Daily Summary: Wall Street and US dollar gain despite weak US jobs report

7:02 PM 9 September 2025
  • U.S. index futures are trading higher despite an alarmingly large downward revision to labor market data. According to the Bureau of Labor Statistics (BLS), between 2024 and March 2025, the U.S. economy shed 911,000 jobs, compared to forecasts of around 700,000 and the previous estimate of nearly 820,000.
  • The US30 contract is up nearly 0.4%, the US100 gains 0.2%, and the S&P 500 is also higher, supported by investor optimism over potential Federal Reserve rate cuts. Investors await Oracle (ORCL.US) earnings report, scheduled after the session on Wall Street
  • The U.S. Department of Labor reported a historic negative revision of –911,000 jobs in March, the largest correction in the indicator’s history. This drastic revision deepens concerns over labor market conditions and significantly raises the likelihood of decisive Fed action in the form of interest rate cuts. Recession fears are beginning to surface more prominently.
  • Secondary U.S. economic data painted a more optimistic picture. Comparable sales in department stores (U.S. Redbook) rose 6.6% YoY in July, while small business sentiment, measured by the NFIB Index, improved to 100.8 vs. 100.5 expected. These figures partially contradict the recession narrative implied by labor market data.
  • Fitch Ratings now forecasts two Fed rate cuts this year (September and December) and three more in 2026. The agency slightly raised its global GDP growth forecast but warned that slowdown risks are building in the U.S. economy. Meanwhile, Citi analysts argued that a September Fed cut is not guaranteed, pointing to data indicating resilient U.S. consumption.
  • U.S. equities are led higher today by the technology sector, with Alphabet and Meta Platforms both up more than 1.5%. On the other hand, Apple shares are down over 0.5%, as investors deemed the announcements from the Apple Event, including the iPhone 17 launch, insufficiently optimistic.
  • European stocks also advanced, supported by improved sentiment following the weaker-than-expected U.S. jobs report, which boosted expectations of more aggressive Fed cuts. Indices such as EURONEXT 100, CLIMATE EUROPE, and NEXT BIOTECH gained between 0.3–0.8%.

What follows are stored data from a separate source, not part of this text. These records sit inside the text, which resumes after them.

-- ==== Sys2Proof/Laws/Operations.lean ====
section
/-!
SUPPORT. One law for each shared operation of the meanings: skips, lists of registers, the lowest key down, the order of result
and flag, the two checks, and the entropy byte.
-/
namespace Sys2Proof.Machine

/-! ## Operations that are updates in disguise -/

/-- A skip writes `pc` only: the address after the skipped word if it is taken, the one it has if not. -/
@[simp] theorem skipIf_eq (cond : Bool) (s : State) : skipIf cond s = s.writePc (if cond then s.pc + 2#16 else s.pc) := by
  cases cond <;> rfl

/-- Result, then flag. -/
@[simp] theorem writeResultAndFlag_eq (x : Nibble) (rf : Byte × Byte) (s : State) :
    writeResultAndFlag x rf s = (s.writeV x rf.1).writeV 0xF#4 rf.2 := rfl

/-- Every register after a result and a flag are written: VF holds the flag whatever `x` is (R210). -/
theorem readV_writeResultAndFlag (x y : Nibble) (rf : Byte × Byte) (s : State) :
    (writeResultAndFlag x rf s).readV y = if y = 0xF#4 then rf.2 else if y = x then rf.1 else s.readV y := by
  rw [writeResultAndFlag_eq, State.readV_writeV, State.readV_writeV]

@[simp] theorem randomMasked_eq (r : Byte) (x : Nibble) (kk : Byte) (s : State) :
    randomMasked r x kk s = s.countEntropy.writeV x (r &&& kk) := rfl

/-! ## The checks -/

/-- An access through `I` whose range lies in memory goes on. -/
theorem withRange_in {s : State} {last : Nat} (k : Host.Outcome State Fault Refusal)
    (h : s.i.toNat + last < Config.memorySize) : withRange s last k = k := by
  simp only [withRange]
  exact if_neg (by omega)

/-- An access through `I` whose range leaves memory is an error, whatever it would have done. -/
theorem withRange_out {s : State} {last : Nat} (k : Host.Outcome State Fault Refusal)
    (h : Config.memorySize ≤ s.i.toNat + last) : withRange s last k = .fault (.outOfBounds .memory s.i) := by
  simp only [withRange, raise]
  exact if_pos h

/-- An index below 16 is used. -/
theorem withIndex_in {src : AccessSource} {b : Byte} (k : Nibble → Host.Outcome State Fault Refusal)
    (h : b.toNat ≤ 0xF) : withIndex src b k = k (b.setWidth 4) := by
  simp only [withIndex]
  exact if_neg (by omega)

/-- An index of 16 or more is an error. -/
theorem withIndex_out {src : AccessSource} {b : Byte} (k : Nibble → Host.Outcome State Fault Refusal)
    (h : 0xF < b.toNat) : withIndex src b k = .fault (.outOfBounds src (b.setWidth 16)) := by
  simp only [withIndex, raise]
  exact if_pos h

/-! ## Lists of registers -/

@[simp] theorem State.length_readRegs (s : State) : ∀ (n k : Nat), (s.readRegs k n).length = n
  | 0, _ => rfl
  | n + 1, k => by simp [State.readRegs, State.length_readRegs s n]

/-- The `j`-th of a list of registers. -/
theorem State.getElem?_readRegs (s : State) :
    ∀ (n k j : Nat), j < n → (s.readRegs k n)[j]? = some (s.readV (BitVec.ofNat 4 (k + j)))
  | n + 1, k, 0, _ => by simp [State.readRegs]
  | n + 1, k, j + 1, h => by
    have := State.getElem?_readRegs s n (k + 1) j (by omega)
    simpa [State.readRegs, Nat.add_assoc, Nat.add_comm 1 j] using this

/-- Writing a list of registers writes nothing but registers. -/
theorem State.writeRegs_eq : ∀ (bs : List Byte) (s : State) (k : Nat),
    s.writeRegs k bs = { s with v := (s.writeRegs k bs).v }
  | [], _, _ => rfl
  | b :: bs, s, k => by
    rw [State.writeRegs, State.writeRegs_eq bs]
    rfl

@[simp] theorem State.writeRegs_mem (s : State) (k : Nat) (bs : List Byte) : (s.writeRegs k bs).mem = s.mem := by
  rw [State.writeRegs_eq]
@[simp] theorem State.writeRegs_i (s : State) (k : Nat) (bs : List Byte) : (s.writeRegs k bs).i = s.i := by
  rw [State.writeRegs_eq]
@[simp] theorem State.writeRegs_pc (s : State) (k : Nat) (bs : List Byte) : (s.writeRegs k bs).pc = s.pc := by
  rw [State.writeRegs_eq]
@[simp] theorem State.writeRegs_sp (s : State) (k : Nat) (bs : List Byte) : (s.writeRegs k bs).sp = s.sp := by
  rw [State.writeRegs_eq]
@[simp] theorem State.writeRegs_stack (s : State) (k : Nat) (bs : List Byte) : (s.writeRegs k bs).stack = s.stack := by
  rw [State.writeRegs_eq]
@[simp] theorem State.writeRegs_dt (s : State) (k : Nat) (bs : List Byte) : (s.writeRegs k bs).dt = s.dt := by
  rw [State.writeRegs_eq]
@[simp] theorem State.writeRegs_st (s : State) (k : Nat) (bs : List Byte) : (s.writeRegs k bs).st = s.st := by
  rw [State.writeRegs_eq]
@[simp] theorem State.writeRegs_keypad (s : State) (k : Nat) (bs : List Byte) : (s.writeRegs k bs).keypad = s.keypad := by
  rw [State.writeRegs_eq]
@[simp] theorem State.writeRegs_display (s : State) (k : Nat) (bs : List Byte) :
    (s.writeRegs k bs).display = s.display := by
  rw [State.writeRegs_eq]
@[simp] theorem State.writeRegs_entropyCount (s : State) (k : Nat) (bs : List Byte) :
    (s.writeRegs k bs).entropyCount = s.entropyCount := by
  rw [State.writeRegs_eq]
@[simp] theorem State.keyDown_writeRegs (s : State) (k : Nat) (bs : List Byte) (q : Nibble) :
    (s.writeRegs k bs).keyDown q = s.keyDown q := by
  simp [State.keyDown]
@[simp] theorem State.stackAt_writeRegs (s : State) (k : Nat) (bs : List Byte) (j : Nibble) :
    (s.writeRegs k bs).stackAt j = s.stackAt j := by
  simp [State.stackAt]
@[simp] theorem State.readByte_writeRegs (s : State) (k : Nat) (bs : List Byte) (a : Nat) :
    (s.writeRegs k bs).readByte a = s.readByte a := by
  simp [State.readByte]

/-- A register outside the list keeps its value. -/
theorem State.readV_writeRegs_other {y : Nibble} :
    ∀ (bs : List Byte) (s : State) (k : Nat), k + bs.length ≤ 16 → (y.toNat < k ∨ k + bs.length ≤ y.toNat) →
      (s.writeRegs k bs).readV y = s.readV y
  | [], _, _, _, _ => rfl
  | b :: bs, s, k, hl, h => by
    rw [List.length_cons] at hl h
    rw [State.writeRegs, State.readV_writeRegs_other bs _ (k + 1) (by omega) (by omega)]
    refine State.readV_writeV_other s _ y b ?_
    intro he
    have : y.toNat = k := by
      rw [he, BitVec.toNat_ofNat]
      exact Nat.mod_eq_of_lt (by omega)
    omega

/-- The `j`-th register of the list holds the `j`-th byte. -/
theorem State.readV_writeRegs_in :
    ∀ (bs : List Byte) (s : State) (k j : Nat), k + bs.length ≤ 16 → (hj : j < bs.length) →
      (s.writeRegs k bs).readV (BitVec.ofNat 4 (k + j)) = bs[j]
  | b :: bs, s, k, 0, hl, _ => by
    rw [List.length_cons] at hl
    have hk : (BitVec.ofNat 4 (k + 0)).toNat = k := by
      rw [BitVec.toNat_ofNat]
      exact Nat.mod_eq_of_lt (by omega)
    rw [State.writeRegs, State.readV_writeRegs_other bs _ (k + 1) (by omega) (by omega)]
    simp
  | b :: bs, s, k, j + 1, hl, hj => by
    rw [List.length_cons] at hl
    have := State.readV_writeRegs_in bs (s.writeV (BitVec.ofNat 4 k) b) (k + 1) j (by omega) (by simpa using hj)
    simpa [State.writeRegs, Nat.add_assoc, Nat.add_comm 1 j] using this

/-! ## Keys -/

theorem mem_allKeys (k : Nibble) : k ∈ allKeys := by
  revert k
  decide

/-- No key is down exactly when the search finds none. -/
theorem State.lowestKeyDown_none (s : State) : s.lowestKeyDown = none ↔ ∀ k : Nibble, s.keyDown k = false := by
  simp only [State.lowestKeyDown, List.find?_eq_none]
  exact ⟨fun h k => by simpa using h k (mem_allKeys k), fun h k _ => by simp [h k]⟩

theorem allKeys_sorted : allKeys.Pairwise (fun a b => a.toNat < b.toNat) := by decide

/-- The key found is down, and every key below it is up. -/
theorem State.lowestKeyDown_some {s : State} {k : Nibble} (h : s.lowestKeyDown = some k) :
    s.keyDown k = true ∧ ∀ j : Nibble, j.toNat < k.toNat → s.keyDown j = false := by
  obtain ⟨hk, as, bs, he, ha⟩ := List.find?_eq_some_iff_append.1 h
  refine ⟨hk, fun j hj => ?_⟩
  have hm : j ∈ as ++ k :: bs := he ▸ mem_allKeys j
  have hp : (as ++ k :: bs).Pairwise (fun a b => a.toNat < b.toNat) := he ▸ allKeys_sorted
  rcases List.mem_append.1 hm with hj' | hj'
  · simpa using ha j hj'
  · rcases List.mem_cons.1 hj' with rfl | hb
    · omega
    · have := (List.pairwise_cons.1 (List.pairwise_append.1 hp).2.1).1 j hb
      omega

end Sys2Proof.Machine
end

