-- ==== Sys2Proof/Tests/Slice0.lean ====
section
/-!
SUPPORT. The model's own tests. Every expected value is one of spec/95_test_vectors.md (L1, L2), of the opcode map of R104, or is
worked out from the rule named; none is the model's own answer. The last part shows, for every statement with hypotheses, a
concrete input that meets them (and one for each clause, at its boundary).
-/
namespace Sys2Proof.Tests
open Sys2Proof.Machine

/-! ## Helpers -/

/-- The outcome is a next state with the property. -/
def nextIs (o : Host.Outcome State Fault Refusal) (f : State → Bool) : Bool :=
  match o with
  | .next t => f t
  | .fault _ | .refused _ => false

/-- The outcome is this error. -/
def faultIs (o : Host.Outcome State Fault Refusal) (e : Fault) : Bool :=
  match o with
  | .fault f => decide (f = e)
  | .next _ | .refused _ => false

theorem exists_of_nextIs {o : Host.Outcome State Fault Refusal} {f : State → Bool} (h : nextIs o f = true) :
    ∃ t, o = .next t ∧ f t = true := by
  cases o with
  | next t => exact ⟨t, rfl, h⟩
  | fault _ => cases h
  | refused _ => cases h

theorem eq_of_faultIs {o : Host.Outcome State Fault Refusal} {e : Fault} (h : faultIs o e = true) : o = .fault e := by
  cases o with
  | next _ => cases h
  | fault f => rw [of_decide_eq_true (p := f = e) h]
  | refused _ => cases h

/-- The reset state with the word `w` at `pc` (the start state of L2). -/
def wordAt (pc : Word) (w : Nat) : State := (State.reset.writePc pc).withFetchWord 16 w

/-- The reset state with the word `w` at pc = 0x300. -/
def start (w : Nat) : State := wordAt 0x0300#16 w

/-- The first byte of the display set. -/
def withDisplay0 (s : State) (b : Byte) : State := s.writeDisplay (s.display.set 0 b)

/-- A stack of `n` entries, the top one `w`. -/
def withStack (s : State) (n : Nibble) (w : Word) : State :=
  { s with sp := n, stack := s.stack.set n.toNat w n.isLt }

/-! ## Well-formedness: the one check refuses -/

theorem test_wellFormed_sys_e0 : (Instr.sys 0x0E0#12).wellFormed = false := by decide
theorem test_wellFormed_sys_ee : (Instr.sys 0x0EE#12).wellFormed = false := by decide
theorem test_wellFormed_sys_e1 : (Instr.sys 0x0E1#12).wellFormed = true := by decide

/-! ## Decoding: one word of every row, from R104 and L2 -/

theorem test_decode_sys : decode 0x0FFF#16 = .instr (.sys 0xFFF#12) := by decide
theorem test_decode_cls : decode 0x00E0#16 = .instr .cls := by decide
theorem test_decode_ret : decode 0x00EE#16 = .instr .ret := by decide
theorem test_decode_jp : decode 0x1234#16 = .instr (.jp 0x234#12) := by decide
theorem test_decode_call : decode 0x220E#16 = .instr (.call 0x20E#12) := by decide
theorem test_decode_seImm : decode 0x3A05#16 = .instr (.seImm 0xA#4 0x05#8) := by decide
theorem test_decode_sneImm : decode 0x4A05#16 = .instr (.sneImm 0xA#4 0x05#8) := by decide
theorem test_decode_seReg : decode 0x5120#16 = .instr (.seReg 0x1#4 0x2#4) := by decide
theorem test_decode_ldImm : decode 0x6F42#16 = .instr (.ldImm 0xF#4 0x42#8) := by decide
theorem test_decode_addImm : decode 0x7AFF#16 = .instr (.addImm 0xA#4 0xFF#8) := by decide
theorem test_decode_ldReg : decode 0x8F10#16 = .instr (.ldReg 0xF#4 0x1#4) := by decide
theorem test_decode_orReg : decode 0x8121#16 = .instr (.orReg 0x1#4 0x2#4) := by decide
theorem test_decode_andReg : decode 0x8122#16 = .instr (.andReg 0x1#4 0x2#4) := by decide
theorem test_decode_xorReg : decode 0x8123#16 = .instr (.xorReg 0x1#4 0x2#4) := by decide
theorem test_decode_addReg : decode 0x8124#16 = .instr (.addReg 0x1#4 0x2#4) := by decide
theorem test_decode_sub : decode 0x8125#16 = .instr (.sub 0x1#4 0x2#4) := by decide
theorem test_decode_shr : decode 0x8126#16 = .instr (.shr 0x1#4 0x2#4) := by decide
theorem test_decode_subn : decode 0x8347#16 = .instr (.subn 0x3#4 0x4#4) := by decide
theorem test_decode_shl : decode 0x812E#16 = .instr (.shl 0x1#4 0x2#4) := by decide
theorem test_decode_sneReg : decode 0x9120#16 = .instr (.sneReg 0x1#4 0x2#4) := by decide
theorem test_decode_ldI : decode 0xA300#16 = .instr (.ldI 0x300#12) := by decide
theorem test_decode_jpV0 : decode 0xB30F#16 = .instr (.jpV0 0x30F#12) := by decide
theorem test_decode_rnd : decode 0xC30F#16 = .instr (.rnd 0x3#4 0x0F#8) := by decide
theorem test_decode_drw : decode 0xD125#16 = .instr (.drw 0x1#4 0x2#4 0x5#4) := by decide
theorem test_decode_skp : decode 0xE29E#16 = .instr (.skp 0x2#4) := by decide
theorem test_decode_sknp : decode 0xE2A1#16 = .instr (.sknp 0x2#4) := by decide
theorem test_decode_ldVDt : decode 0xF507#16 = .instr (.ldVDt 0x5#4) := by decide
theorem test_decode_ldVK : decode 0xF10A#16 = .instr (.ldVK 0x1#4) := by decide
theorem test_decode_ldDtV : decode 0xF515#16 = .instr (.ldDtV 0x5#4) := by decide
theorem test_decode_ldStV : decode 0xF518#16 = .instr (.ldStV 0x5#4) := by decide
theorem test_decode_addIV : decode 0xF11E#16 = .instr (.addIV 0x1#4) := by decide
theorem test_decode_ldFV : decode 0xF429#16 = .instr (.ldFV 0x4#4) := by decide
theorem test_decode_ldBV : decode 0xF133#16 = .instr (.ldBV 0x1#4) := by decide
theorem test_decode_ldMemV : decode 0xF255#16 = .instr (.ldMemV 0x2#4) := by decide
theorem test_decode_ldVMem : decode 0xF265#16 = .instr (.ldVMem 0x2#4) := by decide

/-- L2.1: unrecognized words of every family that has some. -/
theorem test_decode_unrecognized_5_9_E_F :
    decode 0x5121#16 = .unrecognized 0x5121#16 ∧ decode 0x912F#16 = .unrecognized 0x912F#16 ∧
    decode 0xE200#16 = .unrecognized 0xE200#16 ∧ decode 0xE29F#16 = .unrecognized 0xE29F#16 ∧
    decode 0xF000#16 = .unrecognized 0xF000#16 ∧ decode 0xF0FF#16 = .unrecognized 0xF0FF#16 ∧
    decode 0xF066#16 = .unrecognized 0xF066#16 := by decide
theorem test_decode_unrecognized_8 :
    decode 0x8128#16 = .unrecognized 0x8128#16 ∧ decode 0x8129#16 = .unrecognized 0x8129#16 ∧
    decode 0x812A#16 = .unrecognized 0x812A#16 ∧ decode 0x812B#16 = .unrecognized 0x812B#16 ∧
    decode 0x812C#16 = .unrecognized 0x812C#16 ∧ decode 0x812D#16 = .unrecognized 0x812D#16 ∧
    decode 0x812F#16 = .unrecognized 0x812F#16 := by decide

/-- The table's bit 0 is the least significant bit of the word: 0x6A05 is its number 27141, and a short width is padded with 0. -/
theorem test_decodeTableWord :
    decodeTableWord 16 27141 = some (.ldImm 0xA#4 0x05#8) ∧ decodeTableWord 16 0x5121 = none ∧
    decodeTableWord 8 0x12E0 = some .cls := by decide

/-! ## Fetch (L2.1) -/

theorem test_fetch_out_of_bounds : faultIs (step (State.reset.writePc 0x0FFF#16)) (.outOfBounds .fetch 0x0FFF#16) = true := by decide
theorem test_fetch_last_word : nextIs (step (wordAt 0x0FFE#16 0x0000)) (fun t => t.pc == 0x1000#16) = true := by decide
theorem test_fetch_odd_pc : nextIs (step (wordAt 0x0301#16 0x1234)) (fun t => t.pc == 0x0234#16) = true := by decide
theorem test_unrecognized : faultIs (step (start 0x5121)) (.unrecognizedInstruction 0x5121#16) = true := by decide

The commodities market saw mixed moves:

  • Gold continues its rally, approaching another record near $3,660, fueled by concerns over budget deficits and inflation.

  • Cocoa rose 1.5%, though the rebound remains weak after prices recently hit 10-month lows.

  • Oil and industrial metals posted moderate declines, partly following the latest STEO report.

In cryptocurrencies, buying pressure remains evident, with most major tokens advancing. Bitcoin rebounded above $60,000, holding steady gains, while Ethereum benefited from expectations of further Fed policy easing, which supports risk assets.